Frits Bolkestein, the European commissioner for financial services, has written to SEC chairman William Donaldson demanding that EU audit firms working for US-listed companies be exempted from registering with the Public Company Accounting Oversight Board. By registering, firms would effectively be brought under the board?s remit.
In the letter, Bolkestein said the proposals were ‘ineffective, unnecessary, disproportionate, likely to cause distortions in the market and prejudicial to future EU policy-making on audit issues’.
He then warned that ‘it would be difficult to avoid call for reciprocity and requirements whereby the US [firms] would have to register with all our member states’, adding that this could mean undergoing the process up to 25 times.

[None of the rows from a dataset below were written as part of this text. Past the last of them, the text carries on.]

-- ==== Sys2Proof/Laws/State.lean ====
section
/-!
SUPPORT. What every named update of the state does to every field, one lemma per field per update.
-/

namespace Sys2Proof.Machine

open Sys2Proof

variable (s : State)

/-! ### writeRow -/

@[simp] theorem State.writeRow_cfg (z y : Fin 8) (v : Byte) : (s.writeRow z y v).cfg = s.cfg := rfl
@[simp] theorem State.writeRow_grid (z y : Fin 8) (v : Byte) : (s.writeRow z y v).grid = s.grid.setRow s.backSel z y v := rfl
@[simp] theorem State.writeRow_frontSel (z y : Fin 8) (v : Byte) : (s.writeRow z y v).frontSel = s.frontSel := rfl
@[simp] theorem State.writeRow_swapPending (z y : Fin 8) (v : Byte) : (s.writeRow z y v).swapPending = s.swapPending := rfl
@[simp] theorem State.writeRow_ingState (z y : Fin 8) (v : Byte) : (s.writeRow z y v).ingState = s.ingState := rfl
@[simp] theorem State.writeRow_rcvCnt (z y : Fin 8) (v : Byte) : (s.writeRow z y v).rcvCnt = s.rcvCnt := rfl
@[simp] theorem State.writeRow_mem (z y : Fin 8) (v : Byte) : (s.writeRow z y v).mem = s.mem := rfl
@[simp] theorem State.writeRow_rdIdx (z y : Fin 8) (v : Byte) : (s.writeRow z y v).rdIdx = s.rdIdx := rfl
@[simp] theorem State.writeRow_wrIdx (z y : Fin 8) (v : Byte) : (s.writeRow z y v).wrIdx = s.wrIdx := rfl
@[simp] theorem State.writeRow_count (z y : Fin 8) (v : Byte) : (s.writeRow z y v).count = s.count := rfl
@[simp] theorem State.writeRow_dropCnt (z y : Fin 8) (v : Byte) : (s.writeRow z y v).dropCnt = s.dropCnt := rfl
@[simp] theorem State.writeRow_layerCursor (z y : Fin 8) (v : Byte) : (s.writeRow z y v).layerCursor = s.layerCursor := rfl
@[simp] theorem State.writeRow_px (z y : Fin 8) (v : Byte) : (s.writeRow z y v).px = s.px := rfl
@[simp] theorem State.writeRow_py (z y : Fin 8) (v : Byte) : (s.writeRow z y v).py = s.py := rfl
@[simp] theorem State.writeRow_pz (z y : Fin 8) (v : Byte) : (s.writeRow z y v).pz = s.pz := rfl
@[simp] theorem State.writeRow_tickPending (z y : Fin 8) (v : Byte) : (s.writeRow z y v).tickPending = s.tickPending := rfl
@[simp] theorem State.writeRow_trace (z y : Fin 8) (v : Byte) : (s.writeRow z y v).trace = s.trace := rfl
@[simp] theorem State.writeRow_sched (z y : Fin 8) (v : Byte) : (s.writeRow z y v).sched = s.sched := rfl
@[simp] theorem State.writeRow_freeCount (z y : Fin 8) (v : Byte) : (s.writeRow z y v).freeCount = s.freeCount := rfl

/-! ### emit -/

@[simp] theorem State.emit_cfg (e : Event) : (s.emit e).cfg = s.cfg := rfl
@[simp] theorem State.emit_grid (e : Event) : (s.emit e).grid = s.grid := rfl
@[simp] theorem State.emit_frontSel (e : Event) : (s.emit e).frontSel = s.frontSel := rfl
@[simp] theorem State.emit_swapPending (e : Event) : (s.emit e).swapPending = s.swapPending := rfl
@[simp] theorem State.emit_ingState (e : Event) : (s.emit e).ingState = s.ingState := rfl
@[simp] theorem State.emit_rcvCnt (e : Event) : (s.emit e).rcvCnt = s.rcvCnt := rfl
@[simp] theorem State.emit_mem (e : Event) : (s.emit e).mem = s.mem := rfl
@[simp] theorem State.emit_rdIdx (e : Event) : (s.emit e).rdIdx = s.rdIdx := rfl
@[simp] theorem State.emit_wrIdx (e : Event) : (s.emit e).wrIdx = s.wrIdx := rfl
@[simp] theorem State.emit_count (e : Event) : (s.emit e).count = s.count := rfl
@[simp] theorem State.emit_dropCnt (e : Event) : (s.emit e).dropCnt = s.dropCnt := rfl
@[simp] theorem State.emit_layerCursor (e : Event) : (s.emit e).layerCursor = s.layerCursor := rfl
@[simp] theorem State.emit_px (e : Event) : (s.emit e).px = s.px := rfl
@[simp] theorem State.emit_py (e : Event) : (s.emit e).py = s.py := rfl
@[simp] theorem State.emit_pz (e : Event) : (s.emit e).pz = s.pz := rfl
@[simp] theorem State.emit_tickPending (e : Event) : (s.emit e).tickPending = s.tickPending := rfl
@[simp] theorem State.emit_trace (e : Event) : (s.emit e).trace = s.trace ++ [e] := rfl
@[simp] theorem State.emit_sched (e : Event) : (s.emit e).sched = s.sched := rfl
@[simp] theorem State.emit_freeCount (e : Event) : (s.emit e).freeCount = s.freeCount := rfl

The oversight board has already heard protests from Big Four firms on the proposals, and ICAEW president Peter Wyman is hoping to earn some concessions for the profession in the UK. But a blanket exemption for all EU firms is thought highly unlikely, and Brussels is under pressure to leave the negotiation of exemptions to individual member states.
Resolving the issue of non-US audit firms working with US-listed companies will be one of the first tasks for the new oversight board chairman William McDonough, who was appointed to the position last week.
McDonough is currently the president of the First Reserve Bank of New York, a position he has held since 1993, and has a long history in the banking industry.
Following the controversy of the appointment of his predecessor William Webster, McDonough will not take up the position until a thorough background investigation of him has been undertaken.